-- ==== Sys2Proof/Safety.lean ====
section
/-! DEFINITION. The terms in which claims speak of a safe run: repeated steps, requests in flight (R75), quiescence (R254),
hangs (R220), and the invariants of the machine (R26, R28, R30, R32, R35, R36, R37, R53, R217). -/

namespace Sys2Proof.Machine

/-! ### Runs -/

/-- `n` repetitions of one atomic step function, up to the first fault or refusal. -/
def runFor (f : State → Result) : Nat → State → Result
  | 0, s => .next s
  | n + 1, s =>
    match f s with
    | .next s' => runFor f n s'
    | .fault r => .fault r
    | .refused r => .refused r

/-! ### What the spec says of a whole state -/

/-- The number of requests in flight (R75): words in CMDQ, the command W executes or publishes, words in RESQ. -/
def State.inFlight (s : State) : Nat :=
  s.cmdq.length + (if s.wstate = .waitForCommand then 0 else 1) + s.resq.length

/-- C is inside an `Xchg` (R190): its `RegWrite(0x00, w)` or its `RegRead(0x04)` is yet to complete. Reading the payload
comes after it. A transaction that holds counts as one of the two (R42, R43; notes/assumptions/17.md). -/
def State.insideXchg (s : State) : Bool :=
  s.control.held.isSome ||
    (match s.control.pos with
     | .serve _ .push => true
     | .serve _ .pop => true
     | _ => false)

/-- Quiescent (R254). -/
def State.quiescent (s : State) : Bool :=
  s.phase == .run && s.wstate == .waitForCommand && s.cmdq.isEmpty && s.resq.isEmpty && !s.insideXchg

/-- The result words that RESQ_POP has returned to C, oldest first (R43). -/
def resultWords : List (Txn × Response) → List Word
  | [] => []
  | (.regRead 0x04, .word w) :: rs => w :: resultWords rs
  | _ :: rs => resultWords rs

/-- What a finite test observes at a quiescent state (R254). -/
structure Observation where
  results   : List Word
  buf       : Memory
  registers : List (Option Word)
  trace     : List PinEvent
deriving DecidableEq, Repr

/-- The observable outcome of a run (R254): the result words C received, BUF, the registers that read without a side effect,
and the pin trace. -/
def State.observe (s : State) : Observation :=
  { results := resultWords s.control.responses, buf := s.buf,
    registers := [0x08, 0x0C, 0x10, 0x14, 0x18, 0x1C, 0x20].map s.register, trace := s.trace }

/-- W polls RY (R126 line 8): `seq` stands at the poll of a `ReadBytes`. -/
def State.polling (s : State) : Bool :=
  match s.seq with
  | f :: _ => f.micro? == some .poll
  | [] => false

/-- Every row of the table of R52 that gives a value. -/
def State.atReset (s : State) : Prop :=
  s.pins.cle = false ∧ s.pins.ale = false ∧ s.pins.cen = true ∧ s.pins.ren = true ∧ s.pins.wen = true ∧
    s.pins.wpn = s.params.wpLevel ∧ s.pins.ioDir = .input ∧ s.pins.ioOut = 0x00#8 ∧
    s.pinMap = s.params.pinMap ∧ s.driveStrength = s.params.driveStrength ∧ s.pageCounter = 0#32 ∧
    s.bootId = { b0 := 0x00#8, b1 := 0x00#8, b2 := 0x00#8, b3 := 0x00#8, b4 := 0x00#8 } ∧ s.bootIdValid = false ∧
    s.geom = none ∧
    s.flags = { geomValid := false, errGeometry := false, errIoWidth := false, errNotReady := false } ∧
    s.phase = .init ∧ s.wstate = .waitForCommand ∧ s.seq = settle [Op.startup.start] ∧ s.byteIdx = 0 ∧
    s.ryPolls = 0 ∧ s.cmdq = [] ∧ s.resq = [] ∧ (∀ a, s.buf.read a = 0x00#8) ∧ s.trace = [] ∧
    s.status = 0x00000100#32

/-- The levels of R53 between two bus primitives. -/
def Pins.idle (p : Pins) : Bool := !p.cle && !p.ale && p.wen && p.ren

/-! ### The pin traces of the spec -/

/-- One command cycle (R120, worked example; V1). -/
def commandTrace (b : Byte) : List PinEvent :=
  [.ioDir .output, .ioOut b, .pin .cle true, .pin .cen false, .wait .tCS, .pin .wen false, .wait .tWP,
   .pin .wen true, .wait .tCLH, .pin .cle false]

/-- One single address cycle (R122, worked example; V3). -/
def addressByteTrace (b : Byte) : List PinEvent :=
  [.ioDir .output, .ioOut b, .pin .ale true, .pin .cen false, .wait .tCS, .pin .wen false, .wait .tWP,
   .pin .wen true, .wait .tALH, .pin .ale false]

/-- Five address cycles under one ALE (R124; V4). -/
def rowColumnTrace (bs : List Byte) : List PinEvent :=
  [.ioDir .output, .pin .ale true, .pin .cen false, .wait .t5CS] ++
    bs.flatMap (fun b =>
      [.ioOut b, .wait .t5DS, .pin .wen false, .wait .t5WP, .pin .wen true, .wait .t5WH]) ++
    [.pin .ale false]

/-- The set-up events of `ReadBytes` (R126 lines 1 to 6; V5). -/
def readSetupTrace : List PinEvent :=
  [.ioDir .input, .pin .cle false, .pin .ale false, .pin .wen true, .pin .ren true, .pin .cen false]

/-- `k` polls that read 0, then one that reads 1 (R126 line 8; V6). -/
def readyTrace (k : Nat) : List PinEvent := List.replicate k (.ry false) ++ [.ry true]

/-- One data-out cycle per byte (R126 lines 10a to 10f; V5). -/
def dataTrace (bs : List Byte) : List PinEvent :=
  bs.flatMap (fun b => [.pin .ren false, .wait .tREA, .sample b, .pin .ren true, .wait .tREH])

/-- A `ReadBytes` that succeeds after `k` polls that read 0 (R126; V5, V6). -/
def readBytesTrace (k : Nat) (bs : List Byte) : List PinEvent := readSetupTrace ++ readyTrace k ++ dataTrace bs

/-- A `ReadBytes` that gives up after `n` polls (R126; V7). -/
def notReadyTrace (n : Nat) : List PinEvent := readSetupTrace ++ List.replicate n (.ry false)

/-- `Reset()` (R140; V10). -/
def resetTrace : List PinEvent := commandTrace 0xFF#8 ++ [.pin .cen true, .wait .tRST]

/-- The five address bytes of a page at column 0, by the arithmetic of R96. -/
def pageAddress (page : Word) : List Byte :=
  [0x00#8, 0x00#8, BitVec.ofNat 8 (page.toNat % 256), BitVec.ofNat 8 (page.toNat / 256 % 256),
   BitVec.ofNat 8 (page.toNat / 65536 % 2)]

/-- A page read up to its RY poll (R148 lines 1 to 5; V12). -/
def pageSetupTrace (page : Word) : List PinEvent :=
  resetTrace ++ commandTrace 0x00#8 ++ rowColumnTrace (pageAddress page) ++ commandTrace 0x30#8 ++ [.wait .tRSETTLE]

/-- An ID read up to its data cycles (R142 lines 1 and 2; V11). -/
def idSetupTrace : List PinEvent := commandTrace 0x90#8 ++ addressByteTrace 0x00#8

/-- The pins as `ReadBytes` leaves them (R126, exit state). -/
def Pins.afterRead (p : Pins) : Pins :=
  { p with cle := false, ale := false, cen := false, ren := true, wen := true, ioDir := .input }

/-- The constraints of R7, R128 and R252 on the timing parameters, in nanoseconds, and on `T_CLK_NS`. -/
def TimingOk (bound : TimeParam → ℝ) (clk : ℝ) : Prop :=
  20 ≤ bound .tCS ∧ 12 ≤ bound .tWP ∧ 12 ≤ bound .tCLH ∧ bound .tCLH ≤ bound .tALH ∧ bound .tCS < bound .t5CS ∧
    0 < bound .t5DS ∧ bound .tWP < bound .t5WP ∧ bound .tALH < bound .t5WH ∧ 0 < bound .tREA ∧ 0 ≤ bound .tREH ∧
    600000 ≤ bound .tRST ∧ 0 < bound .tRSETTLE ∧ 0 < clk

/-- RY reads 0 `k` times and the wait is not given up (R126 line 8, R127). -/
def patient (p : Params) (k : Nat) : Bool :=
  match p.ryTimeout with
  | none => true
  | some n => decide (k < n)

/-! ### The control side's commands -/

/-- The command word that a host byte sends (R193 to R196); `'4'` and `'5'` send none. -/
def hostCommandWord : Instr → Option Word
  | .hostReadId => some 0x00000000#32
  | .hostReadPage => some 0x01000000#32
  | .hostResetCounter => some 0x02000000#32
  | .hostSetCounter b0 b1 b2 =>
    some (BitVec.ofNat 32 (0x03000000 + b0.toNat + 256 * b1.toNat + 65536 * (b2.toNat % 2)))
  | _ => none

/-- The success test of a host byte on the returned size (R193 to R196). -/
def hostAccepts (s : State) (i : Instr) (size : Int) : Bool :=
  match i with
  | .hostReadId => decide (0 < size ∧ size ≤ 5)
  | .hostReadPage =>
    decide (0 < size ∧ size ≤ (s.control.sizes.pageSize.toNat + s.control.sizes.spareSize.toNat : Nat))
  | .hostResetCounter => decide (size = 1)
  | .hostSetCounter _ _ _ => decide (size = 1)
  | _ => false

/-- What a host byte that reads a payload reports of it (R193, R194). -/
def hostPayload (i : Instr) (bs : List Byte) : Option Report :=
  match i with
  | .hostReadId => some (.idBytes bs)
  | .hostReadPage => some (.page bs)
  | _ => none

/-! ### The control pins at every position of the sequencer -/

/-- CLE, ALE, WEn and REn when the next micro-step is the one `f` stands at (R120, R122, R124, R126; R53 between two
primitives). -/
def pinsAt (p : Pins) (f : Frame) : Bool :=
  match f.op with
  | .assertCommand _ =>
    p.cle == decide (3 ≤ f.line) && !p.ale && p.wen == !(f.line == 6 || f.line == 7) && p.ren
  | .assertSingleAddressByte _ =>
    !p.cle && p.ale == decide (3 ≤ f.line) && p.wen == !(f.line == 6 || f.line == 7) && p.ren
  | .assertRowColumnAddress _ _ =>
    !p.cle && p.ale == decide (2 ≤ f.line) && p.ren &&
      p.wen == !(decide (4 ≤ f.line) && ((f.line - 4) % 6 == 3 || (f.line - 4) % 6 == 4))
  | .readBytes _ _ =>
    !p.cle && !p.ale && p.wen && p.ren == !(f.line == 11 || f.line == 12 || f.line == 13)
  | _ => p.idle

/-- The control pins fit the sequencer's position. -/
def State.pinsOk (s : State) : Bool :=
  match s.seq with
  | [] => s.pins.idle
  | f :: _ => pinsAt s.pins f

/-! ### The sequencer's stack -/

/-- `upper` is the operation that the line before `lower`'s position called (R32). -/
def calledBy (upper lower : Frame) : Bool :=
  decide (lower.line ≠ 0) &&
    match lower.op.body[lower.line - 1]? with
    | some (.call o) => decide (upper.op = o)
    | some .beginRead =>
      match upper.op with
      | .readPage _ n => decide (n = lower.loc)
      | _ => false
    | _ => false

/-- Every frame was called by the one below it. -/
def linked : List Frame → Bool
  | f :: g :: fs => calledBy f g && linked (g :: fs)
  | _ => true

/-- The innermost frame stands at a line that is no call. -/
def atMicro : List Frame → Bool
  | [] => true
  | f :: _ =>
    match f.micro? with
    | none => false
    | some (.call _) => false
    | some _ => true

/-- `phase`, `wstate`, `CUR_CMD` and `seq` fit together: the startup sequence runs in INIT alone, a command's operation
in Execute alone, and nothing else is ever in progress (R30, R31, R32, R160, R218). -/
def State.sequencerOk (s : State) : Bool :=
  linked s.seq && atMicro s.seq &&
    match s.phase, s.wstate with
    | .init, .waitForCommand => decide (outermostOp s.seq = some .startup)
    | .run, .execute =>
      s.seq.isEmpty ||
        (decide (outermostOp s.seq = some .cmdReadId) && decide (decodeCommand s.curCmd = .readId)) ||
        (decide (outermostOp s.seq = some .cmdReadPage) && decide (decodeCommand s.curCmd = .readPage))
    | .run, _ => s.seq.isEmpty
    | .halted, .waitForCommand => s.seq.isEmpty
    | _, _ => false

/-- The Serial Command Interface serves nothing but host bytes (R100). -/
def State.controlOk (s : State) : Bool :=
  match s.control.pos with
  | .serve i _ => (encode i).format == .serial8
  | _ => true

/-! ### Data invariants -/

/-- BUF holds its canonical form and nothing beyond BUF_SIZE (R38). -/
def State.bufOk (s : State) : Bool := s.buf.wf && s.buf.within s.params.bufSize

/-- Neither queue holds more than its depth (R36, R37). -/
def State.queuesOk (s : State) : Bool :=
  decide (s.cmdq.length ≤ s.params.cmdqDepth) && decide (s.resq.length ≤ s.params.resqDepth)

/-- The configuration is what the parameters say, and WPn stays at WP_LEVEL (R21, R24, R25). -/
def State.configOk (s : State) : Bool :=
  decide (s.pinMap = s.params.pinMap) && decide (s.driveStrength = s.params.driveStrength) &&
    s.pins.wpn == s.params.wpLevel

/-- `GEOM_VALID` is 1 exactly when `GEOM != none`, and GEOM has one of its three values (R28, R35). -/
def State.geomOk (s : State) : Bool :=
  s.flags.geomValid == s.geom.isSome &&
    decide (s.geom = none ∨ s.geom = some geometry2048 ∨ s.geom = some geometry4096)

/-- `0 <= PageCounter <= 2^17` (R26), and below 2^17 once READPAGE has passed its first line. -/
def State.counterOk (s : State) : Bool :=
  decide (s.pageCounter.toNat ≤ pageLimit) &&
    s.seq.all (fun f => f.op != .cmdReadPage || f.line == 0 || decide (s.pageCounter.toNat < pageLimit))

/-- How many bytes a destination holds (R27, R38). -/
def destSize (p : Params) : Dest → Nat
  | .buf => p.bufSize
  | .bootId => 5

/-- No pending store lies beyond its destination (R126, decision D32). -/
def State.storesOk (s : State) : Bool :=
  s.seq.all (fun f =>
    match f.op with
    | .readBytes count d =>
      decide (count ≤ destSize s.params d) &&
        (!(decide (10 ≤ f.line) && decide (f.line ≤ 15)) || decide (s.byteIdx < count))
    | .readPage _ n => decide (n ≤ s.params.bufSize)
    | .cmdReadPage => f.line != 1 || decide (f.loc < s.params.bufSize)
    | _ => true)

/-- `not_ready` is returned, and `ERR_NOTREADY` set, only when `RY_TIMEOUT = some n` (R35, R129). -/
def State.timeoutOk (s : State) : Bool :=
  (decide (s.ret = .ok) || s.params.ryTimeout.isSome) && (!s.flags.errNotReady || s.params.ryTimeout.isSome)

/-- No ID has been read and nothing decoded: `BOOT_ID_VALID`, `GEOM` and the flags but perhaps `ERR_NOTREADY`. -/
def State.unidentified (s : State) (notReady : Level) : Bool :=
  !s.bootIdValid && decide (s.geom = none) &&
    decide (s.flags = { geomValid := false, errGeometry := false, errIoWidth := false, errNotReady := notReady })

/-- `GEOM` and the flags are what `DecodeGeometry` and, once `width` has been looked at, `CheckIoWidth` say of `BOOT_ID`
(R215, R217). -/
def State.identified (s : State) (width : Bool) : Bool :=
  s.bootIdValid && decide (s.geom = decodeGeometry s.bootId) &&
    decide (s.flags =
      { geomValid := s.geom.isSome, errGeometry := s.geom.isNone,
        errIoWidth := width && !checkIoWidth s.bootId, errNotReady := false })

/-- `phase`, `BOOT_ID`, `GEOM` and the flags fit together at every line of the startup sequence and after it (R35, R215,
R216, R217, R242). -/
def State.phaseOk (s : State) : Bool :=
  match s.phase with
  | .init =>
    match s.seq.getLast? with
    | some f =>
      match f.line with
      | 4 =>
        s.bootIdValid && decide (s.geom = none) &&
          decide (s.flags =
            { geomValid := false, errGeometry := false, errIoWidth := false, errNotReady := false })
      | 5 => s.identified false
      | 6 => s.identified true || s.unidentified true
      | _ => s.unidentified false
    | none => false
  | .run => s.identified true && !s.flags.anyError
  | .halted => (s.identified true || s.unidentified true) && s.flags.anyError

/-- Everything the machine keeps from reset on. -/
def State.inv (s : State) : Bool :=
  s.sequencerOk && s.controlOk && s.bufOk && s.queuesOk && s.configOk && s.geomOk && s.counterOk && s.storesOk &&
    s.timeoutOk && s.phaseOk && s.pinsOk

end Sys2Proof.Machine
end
________________________
◆ The problem ◆
Reproduce word for word the material above, starting with the line that has "[] => false" and stopping after the line that has "def commandTrace (b".

◆ Written reply ◆
  | [] => false

/-- Every row of the table of R52 that gives a value. -/
def State.atReset (s : State) : Prop :=
  s.pins.cle = false ∧ s.pins.ale = false ∧ s.pins.cen = true ∧ s.pins.ren = true ∧ s.pins.wen = true ∧
    s.pins.wpn = s.params.wpLevel ∧ s.pins.ioDir = .input ∧ s.pins.ioOut = 0x00#8 ∧
    s.pinMap = s.params.pinMap ∧ s.driveStrength = s.params.driveStrength ∧ s.pageCounter = 0#32 ∧
    s.bootId = { b0 := 0x00#8, b1 := 0x00#8, b2 := 0x00#8, b3 := 0x00#8, b4 := 0x00#8 } ∧ s.bootIdValid = false ∧
    s.geom = none ∧
    s.flags = { geomValid := false, errGeometry := false, errIoWidth := false, errNotReady := false } ∧
    s.phase = .init ∧ s.wstate = .waitForCommand ∧ s.seq = settle [Op.startup.start] ∧ s.byteIdx = 0 ∧
    s.ryPolls = 0 ∧ s.cmdq = [] ∧ s.resq = [] ∧ (∀ a, s.buf.read a = 0x00#8) ∧ s.trace = [] ∧
    s.status = 0x00000100#32

/-- The levels of R53 between two bus primitives. -/
def Pins.idle (p : Pins) : Bool := !p.cle && !p.ale && p.wen && p.ren

/-! ### The pin traces of the spec -/

/-- One command cycle (R120, worked example; V1). -/
def commandTrace (b : Byte) : List PinEvent :=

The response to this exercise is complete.